Easiest solution is to... well... not give them open borders, obviously. The (tiny) bonus-rep you get from opening borders is killed by demanding to stop settling/spreading religion anyway - I basically never ever give open borders to the AI and I think there's really no reason to do so, except for an AI that is friendly and has chosen the same Ideology, but if that's the case, then they won't send missionaries/prophets into your lands anyway. Settlers... well, again. No open borders = no settlers, and at the point that I give open borders, I usually don't really care about founding cities anymore.
 
AI Missionaries: You can generally ignore them if you've already established your religion even if your borders are open.

Great Prophets: Even closing your borders is completely ineffective against them. Build Inquisitors while they are still cheap is the primary religious defense. A secondary one is unit wall.

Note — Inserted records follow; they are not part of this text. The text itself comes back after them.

-- ==== Sys2Proof/Machine/Ops.lean ====
section
/-! DEFINITION. The named operations over memory, registers, stack, display and faults. -/

namespace Sys2Proof.Machine

/-! ### Memory (R45, R70, R75) -/

/-- The byte at address `a`. -/
def Memory.read : Memory → Nat → Byte
  | [], a => resetByte a
  | (k, b) :: rest, a => if k = a then b else Memory.read rest a

/-- Puts `b` at address `a` into a sorted list, leaving no entry where `b` is the reset contents. -/
def Memory.insert : Memory → Nat → Byte → Memory
  | [], a, b => if b = resetByte a then [] else [(a, b)]
  | (k, c) :: rest, a, b =>
    if a < k then (if b = resetByte a then (k, c) :: rest else (a, b) :: (k, c) :: rest)
    else if a = k then (if b = resetByte a then rest else (a, b) :: rest)
    else (k, c) :: Memory.insert rest a b

/-- Writes byte `b` at address `a`. Every access is checked before it is made (R75, R76), so `a` is below 0x1000;
outside the space there is nothing to write. -/
def Memory.write (m : Memory) (a : Nat) (b : Byte) : Memory := if a < 0x1000 then Memory.insert m a b else m

/-- Writes bytes at `a`, `a + 1`, ... in ascending order (R83, R233). -/
def Memory.writeBlock : Memory → Nat → List Byte → Memory
  | m, _, [] => m
  | m, a, b :: rest => Memory.writeBlock (Memory.write m a b) (a + 1) rest

/-- The `n` bytes at `a`, `a + 1`, ... (R164). -/
def Memory.readBlock (m : Memory) (a n : Nat) : List Byte := (List.range n).map (fun k => Memory.read m (a + k))

/-- The memory whose byte at each address is the given one. -/
def Memory.ofBytes (f : Nat → Byte) : Memory :=
  (List.range 0x1000).filterMap (fun a => if f a = resetByte a then none else some (a, f a))

/-- Addresses rise strictly from `lo`, lie in the address space, and no entry repeats the reset contents. -/
def Memory.wfFrom : Nat → Memory → Bool
  | _, [] => true
  | lo, (k, b) :: rest => decide (lo ≤ k) && decide (k < 0x1000) && decide (b ≠ resetByte k) && Memory.wfFrom (k + 1) rest

/-- The canonical form of memory. -/
def Memory.wf (m : Memory) : Bool := Memory.wfFrom 0 m

/-! ### General registers (R31) -/

/-- Reads V[x]. -/
def State.getV (s : State) (x : Nibble) : Byte := s.v[x.toNat]'(x.isLt)

/-- Writes V[x]. -/
def State.setV (s : State) (x : Nibble) (b : Byte) : State := { s with v := s.v.set x.toNat b x.isLt }

/-- VF, the flag register (R32). -/
abbrev flagReg : Nibble := 0xF#4

/-- `WriteRF(r, f)` (R142): result and flag in the order `VF_ORDER` gives. -/
def State.writeRF (s : State) (x : Nibble) (r f : Byte) : State :=
  match s.cfg.vfOrder with
  | .flagLast => (s.setV x r).setV flagReg f
  | .resultLast => (s.setV flagReg f).setV x r

/-- V[0..x], lowest register first (R189). -/
def State.regBytes (s : State) (x : Nibble) : List Byte := s.v.toList.take (x.toNat + 1)

/-- Loads V[0..x] from memory at address `a`, other registers unchanged (R190). -/
def State.loadRegs (s : State) (x : Nibble) (a : Nat) : State :=
  { s with v := Vector.ofFn (fun k : Fin 16 => if k.val ≤ x.toNat then Memory.read s.mem (a + k.val) else s.v[k]) }

/-! ### Program counter (R35) -/

/-- `pc <- P + k`. In a cycle P is at most 0xFFE, so the 16-bit sum never wraps (R37). -/
def State.advance (s : State) (k : Word) : State := { s with pc := s.pc + k }

/-- `pc <- target`. -/
def State.jumpTo (s : State) (target : Word) : State := { s with pc := target }

/-- Advance 4 where the condition holds, else 2 (R20, R128). -/
def State.skipIf (s : State) (c : Bool) : State := if c then s.advance 4#16 else s.advance 2#16

/-! ### Index register and timers (R39, R42, R43) -/

/-- `I <- v`. -/
def State.setI (s : State) (w : Word) : State := { s with i := w }

/-- `DT <- v`. -/
def State.setDt (s : State) (b : Byte) : State := { s with dt := b }

/-- `ST <- v`. -/
def State.setSt (s : State) (b : Byte) : State := { s with st := b }

/-- `MEM <- m`. -/
def State.setMem (s : State) (m : Memory) : State := { s with mem := m }

/-! ### Call stack (R40) -/

/-- STACK[k]. -/
def State.stackAt (s : State) (k : Nat) : Word := s.stack[k]?.getD 0#16

/-- Stores `w` at STACK[SP], then increments SP; legal only when SP < 16, which the caller checks. -/
def State.push (s : State) (w : Word) : State :=
  { s with stack := s.stack.setIfInBounds s.sp.val w, sp := Fin.ofNat 17 (s.sp.val + 1) }

/-- Decrements SP, the popped entry left in place; legal only when SP > 0, which the caller checks. -/
def State.pop (s : State) : State := { s with sp := Fin.ofNat 17 (s.sp.val - 1) }

/-! ### Keypad (R217) -/

/-- `Keypad.is_pressed(k)`. -/
def State.isPressed (s : State) (k : Nat) : Bool := s.key[k]?.getD false

/-- The lowest-numbered pressed key (R183). -/
def State.pressedKey (s : State) : Option Nat := (List.range 16).find? (fun k => s.isPressed k)

/-! ### Display (R166, R167, R215, R216) -/

/-- FB[col][row]. -/
def Framebuffer.get (fb : Framebuffer) (col : Fin 64) (row : Fin 32) : Bool := (fb[col])[row]

/-- FB[col][row] <- FB[col][row] ^ 1. -/
def Framebuffer.toggle (fb : Framebuffer) (col : Fin 64) (row : Fin 32) : Framebuffer :=
  fb.set col.val ((fb[col]).set row.val (!Framebuffer.get fb col row))

/-- `Display.clear()` (R215). -/
def Framebuffer.clear : Framebuffer := Vector.replicate 64 (Vector.replicate 32 false)

/-- The pixels of one sprite row, leftmost first: bit `b` is at column `cx + (7 - b)`, bit 7 the leftmost (R166,
log 11). -/
def rowPixels (cx row : Nat) (bits : Byte) : List (Fin 64 × Fin 32) :=
  ([7, 6, 5, 4, 3, 2, 1, 0].filter (fun b => bits.getLsbD b)).map
    (fun b => (Fin.ofNat 64 (cx + (7 - b)), Fin.ofNat 32 row))

/-- The pixels of a sprite whose top left corner is at `cx`, `cy`, each coordinate wrapped (R166). -/
def spritePixels (cx : Nat) : Nat → List Byte → List (Fin 64 × Fin 32)
  | _, [] => []
  | cy, bits :: rest => rowPixels cx cy bits ++ spritePixels cx (cy + 1) rest

/-- One turn of R167's loop: the collision is noted, then the pixel is toggled. -/
def xorPixel (acc : Framebuffer × Bool) (p : Fin 64 × Fin 32) : Framebuffer × Bool :=
  (Framebuffer.toggle acc.1 p.1 p.2, acc.2 || Framebuffer.get acc.1 p.1 p.2)

/-- `Display.draw(cx, cy, sprite)`: the framebuffer after the XOR, and the collision (R167). -/
def Framebuffer.draw (fb : Framebuffer) (cx cy : Nat) (sprite : List Byte) : Framebuffer × Bool :=
  (spritePixels cx cy sprite).foldl xorPixel (fb, false)

/-- `FB <- fb`. -/
def State.setFb (s : State) (fb : Framebuffer) : State := { s with fb := fb }

/-! ### Fatal faults (R201, R202) -/

/-- The number R202 gives a fault code. -/
def FaultCode.number : FaultCode → Nat
  | .fetchOob => 1
  | .stackOverflow => 2
  | .stackUnderflow => 3
  | .memOob => 4
  | .keyIndex => 5
  | .indexOverflow => 6
  | .loadOverflow => 7
  | .oddPc => 8

/-- Entry to a fatal fault (R201): `HALTED` and `FAULT` are set; the timers do not count down, `AWAIT` is unchanged,
`EVENTS` keeps its events, and the keys stay (R51; log 5); every other element of R30 is unspecified and takes a free
value (log 4). -/
def State.takeFault (s : State) (code : FaultCode) (opcode : Option Word) (addr : Nat) : State :=
  { s with
    v := Vector.ofFn (fun k : Fin 16 => Config.faultedReg s.free k.val)
    i := Config.faultedWord s.free 16
    pc := Config.faultedWord s.free 17
    sp := Config.faultedSp s.free
    stack := Vector.ofFn (fun k : Fin 16 => Config.faultedWord s.free k.val)
    opc := Config.faultedWord s.free 18
    mem := Memory.ofBytes (Config.faultedMem s.free)
    fb := Vector.ofFn (fun c : Fin 64 => Vector.ofFn (fun r : Fin 32 => Config.faultedPixel s.free c.val r.val))
    halted := true
    fault := some { code := code, pc := s.pc, opcode := opcode, addr := addr }
    free := s.free + 1 }

/-- `raise Fatal(code, addr)` by the executing instruction: `FAULT.opcode` is `OPC`. -/
def raiseFatal (code : FaultCode) (addr : Nat) (s : State) : Host.Outcome State Fault Refusal :=
  .next (s.takeFault code (some s.opc) addr)

end Sys2Proof.Machine
end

AI civilian units inferring with your own civilian movement in your territory: The only solution is having military units stationed on your roads / if your Inquisitors aren't needed at the moment they can also be used to block AI civilians.
 
Lower th the difficulty. Ais will be a lot more peaceful in the easier levels...
 
Put Inquisitors in your cities, that will lat least prevent prophet bombing.
 
You should never be peaceful with your immediate neighbor, especially if you haven't met anyone yet(or can get allies) and they found a religion. The quicker you capture that holy city the better. I find bee-lining civil service, then Education, then Machinery, then Guilds most useful for this. Since you will most likely be more advanced in military than your neighbor they will capitulate very easily and you can get some nice tribute early on. If you can build Machu Pichu then gold won't be a problem. If happiness is problem then you can always beeline Astronomy and explore the world.

To prevent missionary/prophet/settler spam peacefully may I suggest scouts(with the sight promotion). They are cheap, can move 2 tiles over any terrain, and can successfully herd any unwanted civilians. Missionaries you want in your lands so they die from attrition, settlers and prophets need to be herded towards barbarian camps.
 
If you're not in an island map, then use scouts to explore the land. They're easy to make and move twice so you could steal missionaries that try to spread religion in your lands. If you don't have a religion, then missionaries and great prophets spamming in your civilization shouldn't be a problem.